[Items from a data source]
=== Section Start ===
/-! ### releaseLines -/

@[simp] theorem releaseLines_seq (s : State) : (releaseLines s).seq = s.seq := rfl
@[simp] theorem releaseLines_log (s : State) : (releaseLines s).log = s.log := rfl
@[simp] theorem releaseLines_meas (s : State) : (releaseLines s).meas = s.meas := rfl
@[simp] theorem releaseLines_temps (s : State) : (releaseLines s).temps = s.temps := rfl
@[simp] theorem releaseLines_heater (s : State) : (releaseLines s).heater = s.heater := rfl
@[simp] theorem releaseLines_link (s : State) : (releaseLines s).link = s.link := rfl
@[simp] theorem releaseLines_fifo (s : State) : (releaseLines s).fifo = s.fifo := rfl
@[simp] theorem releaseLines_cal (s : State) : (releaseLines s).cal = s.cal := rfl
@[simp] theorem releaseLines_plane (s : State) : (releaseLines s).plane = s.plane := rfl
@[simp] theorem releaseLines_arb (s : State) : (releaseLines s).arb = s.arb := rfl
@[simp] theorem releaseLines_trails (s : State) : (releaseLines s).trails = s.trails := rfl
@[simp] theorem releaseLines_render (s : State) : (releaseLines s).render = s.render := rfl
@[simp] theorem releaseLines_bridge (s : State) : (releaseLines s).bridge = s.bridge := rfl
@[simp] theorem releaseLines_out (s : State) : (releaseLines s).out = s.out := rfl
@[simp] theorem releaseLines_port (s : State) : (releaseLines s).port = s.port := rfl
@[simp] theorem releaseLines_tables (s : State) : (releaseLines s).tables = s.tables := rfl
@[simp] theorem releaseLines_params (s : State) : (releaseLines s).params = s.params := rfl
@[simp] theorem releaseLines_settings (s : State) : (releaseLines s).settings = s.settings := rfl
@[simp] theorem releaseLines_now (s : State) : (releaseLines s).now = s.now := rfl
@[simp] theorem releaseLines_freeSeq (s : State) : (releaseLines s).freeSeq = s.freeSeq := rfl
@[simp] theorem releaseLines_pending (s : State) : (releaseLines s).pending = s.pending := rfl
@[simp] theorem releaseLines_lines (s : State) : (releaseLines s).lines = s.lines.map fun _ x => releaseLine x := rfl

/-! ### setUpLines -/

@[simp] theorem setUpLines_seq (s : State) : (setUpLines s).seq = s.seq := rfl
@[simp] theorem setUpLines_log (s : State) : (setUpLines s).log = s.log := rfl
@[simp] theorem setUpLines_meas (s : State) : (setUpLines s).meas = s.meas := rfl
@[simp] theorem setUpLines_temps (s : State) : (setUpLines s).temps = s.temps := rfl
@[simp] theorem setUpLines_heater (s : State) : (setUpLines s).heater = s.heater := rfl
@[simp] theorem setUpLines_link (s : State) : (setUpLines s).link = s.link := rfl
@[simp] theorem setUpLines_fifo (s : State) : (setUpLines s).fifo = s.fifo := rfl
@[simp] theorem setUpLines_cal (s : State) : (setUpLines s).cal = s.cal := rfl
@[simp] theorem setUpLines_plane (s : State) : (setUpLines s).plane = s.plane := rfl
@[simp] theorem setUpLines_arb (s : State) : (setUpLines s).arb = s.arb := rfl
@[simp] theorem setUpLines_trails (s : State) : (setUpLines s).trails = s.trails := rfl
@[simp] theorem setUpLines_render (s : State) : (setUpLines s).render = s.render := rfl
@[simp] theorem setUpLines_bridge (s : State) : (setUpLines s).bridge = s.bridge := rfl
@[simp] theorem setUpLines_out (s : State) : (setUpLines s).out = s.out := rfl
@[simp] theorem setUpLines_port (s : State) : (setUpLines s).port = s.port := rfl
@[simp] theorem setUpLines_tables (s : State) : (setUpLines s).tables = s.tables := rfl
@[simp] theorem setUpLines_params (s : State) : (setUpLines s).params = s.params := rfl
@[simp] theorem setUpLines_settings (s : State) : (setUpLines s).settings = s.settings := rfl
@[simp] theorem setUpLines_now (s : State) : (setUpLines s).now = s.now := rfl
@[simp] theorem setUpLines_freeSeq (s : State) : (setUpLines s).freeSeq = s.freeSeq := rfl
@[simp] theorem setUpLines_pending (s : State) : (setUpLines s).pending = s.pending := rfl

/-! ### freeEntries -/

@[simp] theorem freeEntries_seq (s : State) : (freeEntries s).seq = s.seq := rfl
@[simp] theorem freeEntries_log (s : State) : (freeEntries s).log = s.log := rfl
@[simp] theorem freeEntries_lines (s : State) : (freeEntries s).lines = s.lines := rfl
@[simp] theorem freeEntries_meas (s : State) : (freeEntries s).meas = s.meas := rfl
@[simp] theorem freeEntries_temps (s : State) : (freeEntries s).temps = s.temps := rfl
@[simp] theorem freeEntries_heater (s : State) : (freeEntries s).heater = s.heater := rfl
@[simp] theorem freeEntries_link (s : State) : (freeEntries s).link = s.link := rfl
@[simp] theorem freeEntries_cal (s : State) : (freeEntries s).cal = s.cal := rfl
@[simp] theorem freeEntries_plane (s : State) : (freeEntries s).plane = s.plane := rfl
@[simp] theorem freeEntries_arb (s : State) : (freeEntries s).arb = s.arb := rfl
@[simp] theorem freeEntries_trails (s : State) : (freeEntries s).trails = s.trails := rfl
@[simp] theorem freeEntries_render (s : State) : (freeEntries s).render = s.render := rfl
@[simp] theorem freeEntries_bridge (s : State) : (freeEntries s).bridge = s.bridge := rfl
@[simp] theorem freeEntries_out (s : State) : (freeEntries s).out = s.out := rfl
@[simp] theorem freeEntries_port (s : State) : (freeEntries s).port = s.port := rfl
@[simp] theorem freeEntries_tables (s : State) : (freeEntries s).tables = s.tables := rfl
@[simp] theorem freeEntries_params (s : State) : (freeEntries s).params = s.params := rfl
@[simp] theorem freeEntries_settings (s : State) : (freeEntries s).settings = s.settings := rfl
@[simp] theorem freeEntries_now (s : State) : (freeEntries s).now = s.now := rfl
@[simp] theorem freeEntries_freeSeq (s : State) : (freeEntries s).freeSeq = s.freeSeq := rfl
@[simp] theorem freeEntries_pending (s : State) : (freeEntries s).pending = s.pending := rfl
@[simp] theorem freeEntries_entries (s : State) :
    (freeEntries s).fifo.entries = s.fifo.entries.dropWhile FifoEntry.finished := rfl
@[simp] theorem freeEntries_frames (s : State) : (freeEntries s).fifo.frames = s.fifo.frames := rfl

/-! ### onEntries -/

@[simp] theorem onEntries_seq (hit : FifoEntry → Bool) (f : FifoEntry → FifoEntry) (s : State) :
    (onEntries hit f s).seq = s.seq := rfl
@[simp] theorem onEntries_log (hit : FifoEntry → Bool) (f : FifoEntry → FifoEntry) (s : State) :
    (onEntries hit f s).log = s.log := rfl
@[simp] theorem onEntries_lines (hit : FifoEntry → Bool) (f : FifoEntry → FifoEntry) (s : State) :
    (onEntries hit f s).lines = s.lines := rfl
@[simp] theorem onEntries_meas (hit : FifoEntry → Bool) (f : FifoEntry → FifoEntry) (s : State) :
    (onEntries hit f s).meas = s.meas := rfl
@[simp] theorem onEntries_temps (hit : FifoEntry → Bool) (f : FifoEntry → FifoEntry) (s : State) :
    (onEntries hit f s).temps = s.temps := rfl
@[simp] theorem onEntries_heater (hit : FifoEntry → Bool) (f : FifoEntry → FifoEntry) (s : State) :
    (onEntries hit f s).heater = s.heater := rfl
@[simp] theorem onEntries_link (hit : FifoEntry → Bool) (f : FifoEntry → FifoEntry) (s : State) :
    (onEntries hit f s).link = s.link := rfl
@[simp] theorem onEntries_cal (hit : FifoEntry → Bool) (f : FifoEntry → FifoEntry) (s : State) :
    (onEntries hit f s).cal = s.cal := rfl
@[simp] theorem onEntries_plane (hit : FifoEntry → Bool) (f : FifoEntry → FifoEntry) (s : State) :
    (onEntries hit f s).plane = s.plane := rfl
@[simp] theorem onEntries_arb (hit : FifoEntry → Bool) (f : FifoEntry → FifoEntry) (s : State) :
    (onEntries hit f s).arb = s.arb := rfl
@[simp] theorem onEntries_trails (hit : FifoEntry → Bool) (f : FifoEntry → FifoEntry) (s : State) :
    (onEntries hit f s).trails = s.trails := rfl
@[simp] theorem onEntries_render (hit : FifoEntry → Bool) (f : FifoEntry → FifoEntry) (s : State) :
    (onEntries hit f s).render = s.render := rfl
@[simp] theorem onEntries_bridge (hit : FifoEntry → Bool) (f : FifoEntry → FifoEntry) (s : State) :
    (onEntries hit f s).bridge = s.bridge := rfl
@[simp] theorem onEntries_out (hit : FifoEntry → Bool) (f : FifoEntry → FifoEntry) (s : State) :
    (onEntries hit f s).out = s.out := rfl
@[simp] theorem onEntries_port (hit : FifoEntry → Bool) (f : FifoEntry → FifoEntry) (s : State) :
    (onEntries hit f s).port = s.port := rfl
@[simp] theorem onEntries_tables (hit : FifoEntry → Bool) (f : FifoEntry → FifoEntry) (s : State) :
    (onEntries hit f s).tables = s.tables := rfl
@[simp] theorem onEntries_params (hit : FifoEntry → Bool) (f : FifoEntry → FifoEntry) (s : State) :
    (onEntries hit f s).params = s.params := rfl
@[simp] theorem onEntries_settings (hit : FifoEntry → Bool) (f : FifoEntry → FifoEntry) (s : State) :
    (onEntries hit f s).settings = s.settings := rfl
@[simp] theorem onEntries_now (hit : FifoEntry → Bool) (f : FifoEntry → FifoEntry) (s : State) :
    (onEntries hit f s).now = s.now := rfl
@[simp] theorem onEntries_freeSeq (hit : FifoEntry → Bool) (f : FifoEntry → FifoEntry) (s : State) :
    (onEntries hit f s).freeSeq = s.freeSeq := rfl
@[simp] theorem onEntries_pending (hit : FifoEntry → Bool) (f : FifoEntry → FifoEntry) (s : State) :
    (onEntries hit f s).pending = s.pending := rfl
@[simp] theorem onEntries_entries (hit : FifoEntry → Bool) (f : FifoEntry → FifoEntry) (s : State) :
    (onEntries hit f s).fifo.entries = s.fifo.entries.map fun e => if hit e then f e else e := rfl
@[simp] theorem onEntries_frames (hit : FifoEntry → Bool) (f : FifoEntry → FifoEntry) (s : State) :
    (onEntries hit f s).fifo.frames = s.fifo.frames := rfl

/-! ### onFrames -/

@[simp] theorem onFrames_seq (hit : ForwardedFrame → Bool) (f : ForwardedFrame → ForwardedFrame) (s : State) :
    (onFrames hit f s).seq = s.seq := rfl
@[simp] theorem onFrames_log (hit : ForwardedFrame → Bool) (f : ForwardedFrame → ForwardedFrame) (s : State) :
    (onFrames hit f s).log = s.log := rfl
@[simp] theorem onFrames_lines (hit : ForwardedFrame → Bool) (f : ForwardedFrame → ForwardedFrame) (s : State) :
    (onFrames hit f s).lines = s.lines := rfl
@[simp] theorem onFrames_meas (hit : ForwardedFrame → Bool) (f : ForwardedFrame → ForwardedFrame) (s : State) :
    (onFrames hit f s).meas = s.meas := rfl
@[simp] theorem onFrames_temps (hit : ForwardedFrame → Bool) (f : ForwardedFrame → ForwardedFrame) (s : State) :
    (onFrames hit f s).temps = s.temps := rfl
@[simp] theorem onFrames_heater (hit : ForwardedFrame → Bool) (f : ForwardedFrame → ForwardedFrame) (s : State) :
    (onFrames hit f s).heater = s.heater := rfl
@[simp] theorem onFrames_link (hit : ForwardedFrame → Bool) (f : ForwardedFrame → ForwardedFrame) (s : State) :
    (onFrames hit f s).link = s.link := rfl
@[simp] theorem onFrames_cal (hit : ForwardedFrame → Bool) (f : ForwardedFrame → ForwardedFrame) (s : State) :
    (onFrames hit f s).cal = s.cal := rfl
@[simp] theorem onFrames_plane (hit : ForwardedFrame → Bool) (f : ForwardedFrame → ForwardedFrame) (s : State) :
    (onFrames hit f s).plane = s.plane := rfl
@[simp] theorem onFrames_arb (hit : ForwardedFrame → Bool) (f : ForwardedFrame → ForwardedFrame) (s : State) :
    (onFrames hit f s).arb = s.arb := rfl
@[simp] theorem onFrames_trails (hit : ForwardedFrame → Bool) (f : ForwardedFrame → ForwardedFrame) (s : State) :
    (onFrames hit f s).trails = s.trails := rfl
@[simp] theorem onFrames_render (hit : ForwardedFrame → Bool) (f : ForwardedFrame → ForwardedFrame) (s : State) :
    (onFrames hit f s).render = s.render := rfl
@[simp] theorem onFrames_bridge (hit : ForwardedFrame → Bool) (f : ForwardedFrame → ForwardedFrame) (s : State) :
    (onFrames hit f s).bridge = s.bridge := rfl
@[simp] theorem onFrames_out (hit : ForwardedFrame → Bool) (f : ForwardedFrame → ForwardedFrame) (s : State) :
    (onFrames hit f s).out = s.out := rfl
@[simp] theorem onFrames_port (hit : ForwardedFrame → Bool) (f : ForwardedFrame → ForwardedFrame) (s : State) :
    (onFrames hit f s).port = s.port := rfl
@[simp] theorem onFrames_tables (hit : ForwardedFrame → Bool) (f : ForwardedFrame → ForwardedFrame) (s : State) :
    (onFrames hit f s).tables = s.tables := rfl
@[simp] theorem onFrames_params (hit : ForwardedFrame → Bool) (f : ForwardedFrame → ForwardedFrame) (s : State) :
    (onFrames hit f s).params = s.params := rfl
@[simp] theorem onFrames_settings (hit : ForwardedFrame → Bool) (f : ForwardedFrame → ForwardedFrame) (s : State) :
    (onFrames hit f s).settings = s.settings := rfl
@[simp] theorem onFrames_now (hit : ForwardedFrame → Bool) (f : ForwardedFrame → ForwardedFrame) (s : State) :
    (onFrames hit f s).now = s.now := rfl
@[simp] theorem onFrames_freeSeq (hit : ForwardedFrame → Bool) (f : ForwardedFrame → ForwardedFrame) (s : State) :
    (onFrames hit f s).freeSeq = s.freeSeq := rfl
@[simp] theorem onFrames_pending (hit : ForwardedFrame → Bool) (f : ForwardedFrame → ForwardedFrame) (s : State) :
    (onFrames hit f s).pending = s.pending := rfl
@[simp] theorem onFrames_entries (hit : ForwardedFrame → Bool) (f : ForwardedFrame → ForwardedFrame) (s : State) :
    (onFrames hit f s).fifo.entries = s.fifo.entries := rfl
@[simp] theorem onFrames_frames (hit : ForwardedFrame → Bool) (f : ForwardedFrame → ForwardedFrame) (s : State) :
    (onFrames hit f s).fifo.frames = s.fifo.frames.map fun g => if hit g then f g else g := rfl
=== Section End ===
_AIM OF THE TASK_. Lines to set down from above: the line with "theorem onFrames_settings (hit", the line with "theorem onFrames_frames (hit", and every line between, each exactly as written.

_SOLUTION_.
@[simp] theorem onFrames_settings (hit : ForwardedFrame → Bool) (f : ForwardedFrame → ForwardedFrame) (s : State) :
    (onFrames hit f s).settings = s.settings := rfl
@[simp] theorem onFrames_now (hit : ForwardedFrame → Bool) (f : ForwardedFrame → ForwardedFrame) (s : State) :
    (onFrames hit f s).now = s.now := rfl
@[simp] theorem onFrames_freeSeq (hit : ForwardedFrame → Bool) (f : ForwardedFrame → ForwardedFrame) (s : State) :
    (onFrames hit f s).freeSeq = s.freeSeq := rfl
@[simp] theorem onFrames_pending (hit : ForwardedFrame → Bool) (f : ForwardedFrame → ForwardedFrame) (s : State) :
    (onFrames hit f s).pending = s.pending := rfl
@[simp] theorem onFrames_entries (hit : ForwardedFrame → Bool) (f : ForwardedFrame → ForwardedFrame) (s : State) :
    (onFrames hit f s).fifo.entries = s.fifo.entries := rfl
@[simp] theorem onFrames_frames (hit : ForwardedFrame → Bool) (f : ForwardedFrame → ForwardedFrame) (s : State) :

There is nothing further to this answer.